__PROBLEM DESCRIPTION__:
Below are the records. Retype exactly the lines between the lines holding "quiesce _ _ _ => cases h" and "execErrLogClear_sameMem _ _ _ _ (SameMem.refl s)", inclusive.

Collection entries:

-- ==== Sys2Proof/Laws/KeepsDoorbells.lean ====
section
/-! SUPPORT. Every operation of Machine/Doorbells.lean keeps what `Keeps` says. -/
namespace Sys2Proof.Machine

theorem State.jobBell_keeps {σ : State} {s : State} (rq : Requester) (c j size off : Nat) (owner : Blk) (v : DWord)
    (ok : Bool) (f : State → State) (hf : ∀ (a0 : State), Keeps σ a0 → Keeps σ (f a0)) (hs : Keeps σ s) :
    Keeps σ (State.jobBell s rq c j size off owner v ok f) := by
  unfold State.jobBell
  repeat' (with_reducible
    first
    | assumption | apply hf | apply State.ioUr_keeps | apply State.logDoorbell_keeps | split | (intro _) | exact rfl
    | apply Keeps.fields)

theorem State.privBell_keeps {σ : State} {s : State} (rq : Requester) (c size off : Nat) (owner : Blk) (v : DWord)
    (ok : Bool) (f : State → State) (hf : ∀ (a0 : State), Keeps σ a0 → Keeps σ (f a0)) (hs : Keeps σ s) :
    Keeps σ (State.privBell s rq c size off owner v ok f) := by
  unfold State.privBell
  repeat' (with_reducible
    first
    | assumption | apply hf | apply State.ioUr_keeps | apply State.logDoorbell_keeps | split | (intro _) | exact rfl
    | apply Keeps.fields)

theorem State.setQTail_keeps {σ : State} {s : State} (c q p : Nat) (hs : Keeps σ s) : Keeps σ (State.setQTail s c q p) := by
  unfold State.setQTail
  repeat' (with_reducible
    first
    | assumption | apply State.updJsc_keeps | apply State.wr_keeps | apply foldl_keeps | apply foldl_fst_keeps | extract_lets
    | (intro _) | exact rfl | apply Keeps.fields)

theorem execDbCqTail_keeps {σ : State} {s : State} (rq : Requester) (c j size : Nat) (v : DWord) (hs : Keeps σ s) :
    KeepsNext σ (execDbCqTail rq c j size v s) := by
  unfold execDbCqTail
  repeat' (with_reducible
    first
    | assumption | apply State.jobBell_keeps | apply State.setQTail_keeps | apply KeepsNext.next | extract_lets | (intro _)
    | exact rfl | apply Keeps.fields)

theorem execDbCplHead_keeps {σ : State} {s : State} (rq : Requester) (c j size : Nat) (v : DWord) (hs : Keeps σ s) :
    KeepsNext σ (execDbCplHead rq c j size v s) := by
  unfold execDbCplHead
  repeat' (with_reducible
    first
    | assumption | apply State.jobBell_keeps | apply State.accrue_keeps | apply State.wr_keeps | apply State.flushCpl_keeps
    | apply State.settle_keeps | apply KeepsNext.next | extract_lets | (intro _) | exact rfl | apply Keeps.fields)

theorem State.ringRoom_keeps {σ : State} {s : State} (c j r : Nat) (hs : Keeps σ s) : Keeps σ (State.ringRoom s c j r) := by
  unfold State.ringRoom
  repeat' (with_reducible
    first
    | assumption | apply State.setHead_keeps | split | (intro _) | (apply Keeps.fst_of; assumption)
    | (apply Keeps.snd_of; assumption) | (apply Keeps.some_of; assumption) | exact rfl | apply Keeps.fields)

theorem execDbXrPtr_keeps {σ : State} {s : State} (rq : Requester) (c j size : Nat) (v : DWord) (hs : Keeps σ s) :
    KeepsNext σ (execDbXrPtr rq c j size v s) := by
  unfold execDbXrPtr
  repeat' (with_reducible
    first
    | assumption | apply State.jobBell_keeps | apply State.wr_keeps | apply State.accrue_keeps | apply State.updAtn_keeps
    | apply State.ringRoom_keeps | apply State.settle_keeps | apply KeepsNext.next | extract_lets | split | (intro _)
    | exact rfl | apply Keeps.fields)

theorem execDbCrHead_keeps {σ : State} {s : State} (rq : Requester) (c j size : Nat) (v : DWord) (hs : Keeps σ s) :
    KeepsNext σ (execDbCrHead rq c j size v s) := by
  unfold execDbCrHead
  repeat' (with_reducible
    first
    | assumption | apply State.jobBell_keeps | apply State.wr_keeps | apply State.flushCr_keeps | apply State.each_keeps
    | apply State.stepCommit_keeps | apply KeepsNext.next | extract_lets | (intro _) | exact rfl | apply Keeps.fields)

theorem execDbEvqHead_keeps {σ : State} {s : State} (rq : Requester) (c j size : Nat) (v : DWord) (hs : Keeps σ s) :
    KeepsNext σ (execDbEvqHead rq c j size v s) := by
  unfold execDbEvqHead
  repeat' (with_reducible
    first
    | assumption | apply State.jobBell_keeps | apply State.wr_keeps | apply KeepsNext.next | (intro _) | exact rfl
    | apply Keeps.fields)

theorem execDbSqTail_keeps {σ : State} {s : State} (rq : Requester) (c j size : Nat) (v : DWord) (hs : Keeps σ s) :
    KeepsNext σ (execDbSqTail rq c j size v s) := by
  unfold execDbSqTail
  repeat' (with_reducible
    first
    | assumption | apply State.jobBell_keeps | apply State.updConn_keeps | apply KeepsNext.next | extract_lets | (intro _)
    | exact rfl | apply Keeps.fields)

theorem execDbRxqHead_keeps {σ : State} {s : State} (rq : Requester) (c j size : Nat) (v : DWord) (hs : Keeps σ s) :
    KeepsNext σ (execDbRxqHead rq c j size v s) := by
  unfold execDbRxqHead
  repeat' (with_reducible
    first
    | assumption | apply State.jobBell_keeps | apply State.wr_keeps | apply KeepsNext.next | extract_lets | (intro _)
    | exact rfl | apply Keeps.fields)

theorem execDbPevqHead_keeps {σ : State} {s : State} (rq : Requester) (c size : Nat) (v : DWord) (hs : Keeps σ s) :
    KeepsNext σ (execDbPevqHead rq c size v s) := by
  unfold execDbPevqHead
  repeat' (with_reducible
    first
    | assumption | apply State.privBell_keeps | apply State.wr_keeps | apply KeepsNext.next | (intro _) | exact rfl
    | apply Keeps.fields)

theorem execDbFqHead_keeps {σ : State} {s : State} (rq : Requester) (c size : Nat) (v : DWord) (hs : Keeps σ s) :
    KeepsNext σ (execDbFqHead rq c size v s) := by
  unfold execDbFqHead
  repeat' (with_reducible
    first
    | assumption | apply State.privBell_keeps | apply State.wr_keeps | apply State.flushFaults_keeps | apply KeepsNext.next
    | (intro _) | exact rfl | apply Keeps.fields)

theorem execDbSmpHead_keeps {σ : State} {s : State} (rq : Requester) (c size : Nat) (v : DWord) (hs : Keeps σ s) :
    KeepsNext σ (execDbSmpHead rq c size v s) := by
  unfold execDbSmpHead
  repeat' (with_reducible
    first
    | assumption | apply State.privBell_keeps | apply State.wr_keeps | apply KeepsNext.next | (intro _) | exact rfl
    | apply Keeps.fields)

end Sys2Proof.Machine
end

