theorem exec_sameMem (i : Instr) (s : State) (h : i.writesMemory = false) : SameMemNext s (exec i s) := by
  cases i with
  | registerWrite _ _ _ _ => cases h
  | lock _ _ => unfold exec; exact execLock_sameMem _ _ (SameMem.refl s)
  | resetBlock _ _ _ => cases h
  | quiesce _ _ _ => cases h
  | blockEnable _ _ _ => unfold exec; exact execBlockEnable_sameMem _ _ _ (SameMem.refl s)
  | blockInitDone _ => cases h
  | blockQuiesced _ => cases h
  | blkEvtClear _ _ _ _ => cases h
  | blkEvtSet _ _ _ => cases h
  | errLogClear _ _ _ _ => unfold exec; exact execErrLogClear_sameMem _ _ _ _ (SameMem.refl s)
  | todNsRead _ => unfold exec; exact execTodNsRead_sameMem _ (SameMem.refl s)
  | cadPhaseRead _ => unfold exec; exact execCadPhaseRead_sameMem _ (SameMem.refl s)
  | ppsInNsRead _ => unfold exec; exact execPpsInNsRead_sameMem _ (SameMem.refl s)
  | todSet _ _ => cases h
  | todStep _ => cases h
  | servoOffset _ _ => cases h
  | lossTimeout => cases h
  | holdoverTimeout => cases h
  | timeDegraded => cases h
  | ppsInEdge => unfold exec; exact execPpsInEdge_sameMem (SameMem.refl s)
  | ppsOutPulse => unfold exec; exact execPpsOutPulse_sameMem (SameMem.refl s)
  | ppsPulseEnd => unfold exec; exact execPpsPulseEnd_sameMem (SameMem.refl s)
  | ppsMissing => cases h
  | cadRunSet _ => unfold exec; exact execCadRunSet_sameMem _ (SameMem.refl s)
  | cadRunClear _ => unfold exec; exact execCadRunClear_sameMem _ (SameMem.refl s)
  | cadenceStart => cases h
  | dayBoundary => cases h
  | realignEnd => cases h
  | noonStart => cases h
  | duskStart => cases h
  | midnightStart => cases h
  | guardStart => cases h
  | planLoad _ _ => unfold exec; exact execPlanLoad_sameMem _ _ (SameMem.refl s)
  | planDiscard _ => unfold exec; exact execPlanDiscard_sameMem _ (SameMem.refl s)
  | planLoadDone => cases h
  | planRetire => cases h
  | admitReq _ _ => cases h
  | cancel _ _ => cases h
  | accept _ _ => cases h
  | park _ _ => cases h
  | resume _ _ => cases h
  | moveAbort _ _ => cases h
  | query _ _ => cases h
  | rqtEntryRead _ _ => unfold exec; exact execRqtEntryRead_sameMem _ _ (SameMem.refl s)
  | moveOpen _ _ _ _ _ => cases h
  | pageTableReturn _ _ _ _ => cases h
  | homeSwitchNotice _ _ _ _ _ => cases h
  | moveClose _ _ _ => cases h
  | stepCommit _ _ => cases h
  | qk _ _ => cases h
  | softmax _ _ => cases h
  | pv _ _ => cases h
  | fused _ _ => cases h
  | partialSweep _ _ => cases h
  | stateUpdate _ _ => cases h
  | cross _ _ => cases h
  | tileEnd _ _ => cases h
  | queryRecord _ _ => cases h
  | partialRecord _ _ => cases h
  | logitsRecord _ _ => cases h
  | samplerRowDone _ => cases h
  | smpCfgSet _ _ => cases h
  | smpCfgRelease _ _ => cases h
  | beamBind _ _ => cases h
  | dbCqTail _ _ _ _ _ => unfold exec; exact execDbCqTail_sameMem _ _ _ _ _ (SameMem.refl s)
  | dbCplHead _ _ _ _ _ => cases h
  | dbXrPtr _ _ _ _ _ => unfold exec; exact execDbXrPtr_sameMem _ _ _ _ _ (SameMem.refl s)
  | dbCrHead _ _ _ _ _ => cases h
  | dbEvqHead _ _ _ _ _ => unfold exec; exact execDbEvqHead_sameMem _ _ _ _ _ (SameMem.refl s)
  | dbSqTail _ _ _ _ _ => unfold exec; exact execDbSqTail_sameMem _ _ _ _ _ (SameMem.refl s)
  | dbRxqHead _ _ _ _ _ => unfold exec; exact execDbRxqHead_sameMem _ _ _ _ _ (SameMem.refl s)
  | dbPevqHead _ _ _ _ => unfold exec; exact execDbPevqHead_sameMem _ _ _ _ (SameMem.refl s)
  | dbFqHead _ _ _ _ => cases h
  | dbSmpHead _ _ _ _ => unfold exec; exact execDbSmpHead_sameMem _ _ _ _ (SameMem.refl s)
  | prefixAlloc _ _ => cases h
  | prefixFree _ _ => cases h
  | prefixQuery _ _ => cases h
  | copy _ _ => unfold exec; exact execCopy_sameMem _ _ (SameMem.refl s)
  | convert _ _ => unfold exec; exact execConvert_sameMem _ _ (SameMem.refl s)
  | dmvChunkDone _ => cases h
  | pageMoveDone _ _ => cases h
  | pageMoveFailed _ _ => cases h
  | drainRelease _ _ => cases h
  | vseStoreSet _ _ => cases h
  | vseInsert _ _ => cases h
  | vseDelete _ _ => cases h
  | vseSearch _ _ => cases h
  | scanGroupEnd _ _ => cases h
  | vseRepairPop _ _ _ => unfold exec; exact execVseRepairPop_sameMem _ _ _ (SameMem.refl s)
  | rerankEnWrite _ _ _ => cases h
  | regionEnable _ _ _ => cases h
  | regionReady _ _ => cases h
  | wrWaitExpiry _ _ _ => cases h
  | jscDispatch _ => cases h
  | engineStart _ _ => cases h
  | deficitUpdate _ => unfold exec; exact execDeficitUpdate_sameMem _ (SameMem.refl s)
  | barrier _ _ => cases h
  | tokenSet _ _ => cases h
  | counterRead _ _ => cases h
  | tokenAssign _ _ _ => unfold exec; exact execTokenAssign_sameMem _ _ _ (SameMem.refl s)
  | jobContextWrite _ _ _ _ => unfold exec; exact execJobContextWrite_sameMem _ _ _ _ (SameMem.refl s)
  | kill _ _ _ => unfold exec; exact execKill_sameMem _ _ _ (SameMem.refl s)
  | clear _ _ => unfold exec; exact execClear_sameMem _ _ (SameMem.refl s)
  | jobTeardown _ _ => cases h
  | faultRetry _ _ _ => cases h
  | faultFail _ _ _ => unfold exec; exact execFaultFail_sameMem _ _ _ (SameMem.refl s)
  | faultTimeout _ _ => unfold exec; exact execFaultTimeout_sameMem _ _ (SameMem.refl s)
  | tlbInvalidate _ _ _ => unfold exec; exact execTlbInvalidate_sameMem _ _ _ (SameMem.refl s)
  | invalidateDone _ => unfold exec; exact execInvalidateDone_sameMem _ (SameMem.refl s)
  | ethernetFrame _ _ => unfold exec; exact execEthernetFrame_sameMem _ _ (SameMem.refl s)
  | ptpMessage _ _ _ => cases h
  | write _ _ => cases h
  | readReq _ _ => cases h
  | readResp _ _ => cases h
  | flush _ _ => cases h
  | flushResp _ _ => cases h
  | atomic _ _ => cases h
  | atomicResp _ _ => cases h
  | status _ _ => cases h
  | ack _ _ => cases h
  | busy _ _ => cases h
  | wrWrite _ _ => cases h
  | wrRead _ _ => cases h
  | wrFlush _ _ => cases h
  | wrAtomic _ _ => cases h
  | winOpen _ _ => cases h
  | winOpenGapEnd _ _ => cases h
  | winRevoke _ _ => cases h
  | connSet _ _ _ => unfold exec; exact execConnSet_sameMem _ _ _ (SameMem.refl s)
  | connReset _ _ _ => cases h
  | connDestroy _ _ => cases h
  | connSnap _ _ => unfold exec; exact execConnSnap_sameMem _ _ (SameMem.refl s)
  | ctxFetchDone _ _ _ => cases h
  | rtoExpiry _ _ => cases h
  | ackDelayExpiry _ _ => cases h
  | busyBackoffEnd _ _ => cases h
  | rateAdjust _ _ => unfold exec; exact execRateAdjust_sameMem _ _ (SameMem.refl s)
  | linkChange _ _ _ => cases h
  | fecInterval _ _ _ => cases h
  | wheelSlotDue _ => unfold exec; exact execWheelSlotDue_sameMem _ (SameMem.refl s)
  | coarseSlotDue _ => unfold exec; exact execCoarseSlotDue_sameMem _ (SameMem.refl s)
  | egressTransmit _ _ => cases h
  | shaperRateWrite _ _ _ => unfold exec; exact execShaperRateWrite_sameMem _ _ _ (SameMem.refl s)
  | shaperConfigWrite _ _ _ _ => unfold exec; exact execShaperConfigWrite_sameMem _ _ _ _ (SameMem.refl s)
  | policerConfigWrite _ _ _ _ => unfold exec; exact execPolicerConfigWrite_sameMem _ _ _ _ (SameMem.refl s)
  | sampleInstant _ => cases h
  | solrovModeEnter _ _ _ => unfold exec; exact execSolrovModeEnter_sameMem _ _ _ (SameMem.refl s)
  | flit _ _ => cases h
  | replayReq _ _ => cases h
  | solrovLink _ _ => cases h
  | load _ => cases h
  | store _ => cases h
  | rackAtomic _ => cases h
  | nmo _ => cases h
  | nmoStart _ => cases h
  | nmoDone _ _ => cases h
  | msg _ => cases h
  | devMsg _ => cases h
  | loadRsp _ => cases h
  | storeAck _ => cases h
  | atomicRsp _ => cases h
  | nmoRsp _ => cases h
  | nak _ => cases h
  | msgAck _ => cases h
  | orderedStoreSend _ => cases h
  | solrovStore _ _ => cases h
  | solrovAtomic _ _ => cases h
  | solrovNmo _ _ => cases h
  | solrovMsg _ _ => cases h
  | solrovStall _ _ => cases h
  | abandon _ _ _ _ => cases h
  | slpRevive _ _ _ _ => cases h
  | ccxJoin _ _ => unfold exec; exact execCcxJoin_sameMem _ _ (SameMem.refl s)
  | ccxLeave _ _ => unfold exec; exact execCcxLeave_sameMem _ _ (SameMem.refl s)
  | ccxRevive _ _ _ => cases h
  | cohFlush _ _ => cases h
  | rdS _ => cases h
  | rdX _ => cases h
  | upg _ => cases h
  | wb _ => cases h
  | evc _ => cases h
  | clean _ => cases h
  | srsp _ => cases h
  | cmp _ => cases h
  | snpS _ => cases h
  | snpX _ => cases h
  | snpInv _ => cases h
  | gnt _ => cases h
  | retry _ => cases h
  | evAck _ => cases h
  | mrd _ => cases h
  | mwr _ => cases h
  | psn _ => cases h
  | mwrAck _ => cases h
  | psnAck _ => cases h
  | data _ => cases h
  | cohBackoffEnd _ => unfold exec; exact execCohBackoffEnd_sameMem _ (SameMem.refl s)
  | hbSend _ => unfold exec; exact execHbSend_sameMem _ (SameMem.refl s)
  | hb _ => cases h
  | hbEcho _ => cases h
  | memberDead _ _ => cases h
  | domainLost _ => cases h
  | join _ => cases h
  | joinAck _ => cases h
  | deadNote _ => cases h
  | bindChannel _ _ => cases h
  | unbindChannel _ _ => cases h
  | initiateDynamicCapacityAdd _ _ => cases h
  | addDynamicCapacityResponse _ _ => cases h
  | initiateDynamicCapacityRelease _ _ _ => cases h
  | releaseDynamicCapacity _ _ => cases h
  | compositionEpochRetire => cases h
  | cxlMemRead _ _ _ => cases h
  | cxlMemWrite _ _ _ => cases h
  | birsp _ _ _ => cases h
  | biTimeout _ => cases h
  | ldReset _ => cases h
  | hostPortFault _ _ => cases h
  | publish _ _ => cases h
  | shareSet _ _ => cases h
  | shareQuery _ _ => cases h
  | configurationRequest _ _ => unfold exec; exact execConfigurationRequest_sameMem _ _ (SameMem.refl s)
  | doeDiscovery _ _ => unfold exec; exact execDoeDiscovery_sameMem _ _ (SameMem.refl s)
  | cdatRead _ => unfold exec; exact execCdatRead_sameMem _ (SameMem.refl s)
  | ideKm _ _ _ _ => cases h
  | getVersion _ => unfold exec; exact execGetVersion_sameMem _ (SameMem.refl s)
  | getCapabilities _ _ => unfold exec; exact execGetCapabilities_sameMem _ _ (SameMem.refl s)
  | negotiateAlgorithms _ _ => unfold exec; exact execNegotiateAlgorithms_sameMem _ _ (SameMem.refl s)
  | getDigests _ _ => unfold exec; exact execGetDigests_sameMem _ _ (SameMem.refl s)
  | getCertificate _ _ _ _ => unfold exec; exact execGetCertificate_sameMem _ _ _ _ (SameMem.refl s)
  | challenge _ _ => unfold exec; exact execChallenge_sameMem _ _ (SameMem.refl s)
  | getMeasurements _ _ _ => unfold exec; exact execGetMeasurements_sameMem _ _ _ (SameMem.refl s)
  | keyExchange _ _ _ => unfold exec; exact execKeyExchange_sameMem _ _ _ (SameMem.refl s)
  | finish _ _ => unfold exec; exact execFinish_sameMem _ _ (SameMem.refl s)
  | endSession _ _ => unfold exec; exact execEndSession_sameMem _ _ (SameMem.refl s)
  | keyUpdate _ _ => unfold exec; exact execKeyUpdate_sameMem _ _ (SameMem.refl s)
  | mbDataWrite _ _ _ _ => cases h
  | mbGo _ _ _ => cases h
  | mbxRxSeqRead _ => unfold exec; exact execMbxRxSeqRead_sameMem _ (SameMem.refl s)
  | empty _ => cases h
  | clrCollision _ => unfold exec; exact execClrCollision_sameMem _ (SameMem.refl s)
  | mbxRxAck _ _ => cases h
  | mbxRouteWrite _ _ => unfold exec; exact execMbxRouteWrite_sameMem _ _ (SameMem.refl s)
  | powerGood _ => unfold exec; exact execPowerGood_sameMem _ (SameMem.refl s)
  | powerLoss => cases h
  | fusesLoaded _ _ => unfold exec; exact execFusesLoaded_sameMem _ _ (SameMem.refl s)
  | loadBootImage _ _ => unfold exec; exact execLoadBootImage_sameMem _ _ (SameMem.refl s)
  | bootImageDone => unfold exec; exact execBootImageDone_sameMem (SameMem.refl s)
  | bootImageTimeout => cases h
  | imageReceived _ => cases h
  | loadPhaseDone => cases h
  | trainingDone _ => cases h
  | warmReset _ => cases h
  | modReset => cases h
  | bootRetry _ _ => unfold exec; exact execBootRetry_sameMem _ _ (SameMem.refl s)
  | swapNow _ => cases h
  | fwUpdate _ _ _ => cases h
  | updateDrained _ => cases h
  | updateImageRead _ _ => cases h
  | fwSelfTestDone _ => cases h
  | chOut _ _ => cases h
  | retrain _ _ => cases h
  | retrainDone _ _ => cases h
  | chIn _ _ => cases h
  | norRead _ => unfold exec; exact execNorRead_sameMem _ (SameMem.refl s)
  | norProgram _ => unfold exec; exact execNorProgram_sameMem _ (SameMem.refl s)
  | norErase _ => unfold exec; exact execNorErase_sameMem _ (SameMem.refl s)
  | svnBurn _ _ => cases h
  | keyRevoke _ _ => cases h
  | tokenTick => unfold exec; exact execTokenTick_sameMem (SameMem.refl s)
  | domainRampDone _ => unfold exec; exact execDomainRampDone_sameMem _ (SameMem.refl s)
  | arrayIdleExpiry _ => unfold exec; exact execArrayIdleExpiry_sameMem _ (SameMem.refl s)
  | coreWaitForInterrupt _ => unfold exec; exact execCoreWaitForInterrupt_sameMem _ (SameMem.refl s)
  | sensorSample _ _ _ _ => cases h
  | powerAverage => cases h
  | throttleStepDown => cases h
  | throtForceWrite _ _ => cases h
  | thermtrip => cases h
  | vinWarn _ => cases h
  | vinFault _ => cases h
  | refLost _ => cases h
  | refRestored _ => cases h
  | pllUnlock _ => cases h
  | pllRelock _ => unfold exec; exact execPllRelock_sameMem _ (SameMem.refl s)
  | correctedError _ _ _ _ => cases h
  | channelFatalFault _ => cases h
  | deviceFatalFault _ _ _ _ => cases h
  | coreFault _ => cases h
  | spareCommit _ _ => unfold exec; exact execSpareCommit_sameMem _ _ (SameMem.refl s)
  | spareDecline _ _ => unfold exec; exact execSpareDecline_sameMem _ _ (SameMem.refl s)
  | rasInject _ _ => cases h
  | snap _ => cases h
  | arm _ _ => unfold exec; exact execArm_sameMem _ _ (SameMem.refl s)
  | dbgMemRead _ => cases h
  | channelCheckDone _ _ => cases h
  | linkUp _ _ _ => unfold exec; exact execLinkUp_sameMem _ _ _ (SameMem.refl s)
  | controlCoreAccess _ _ _ _ _ _ _ => cases h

__ANSWER AREA__:
  | quiesce _ _ _ => cases h
  | blockEnable _ _ _ => unfold exec; exact execBlockEnable_sameMem _ _ _ (SameMem.refl s)
  | blockInitDone _ => cases h
  | blockQuiesced _ => cases h
  | blkEvtClear _ _ _ _ => cases h
  | blkEvtSet _ _ _ => cases h
  | errLogClear _ _ _ _ => unfold exec; exact execErrLogClear_sameMem _ _ _ _ (SameMem.refl s)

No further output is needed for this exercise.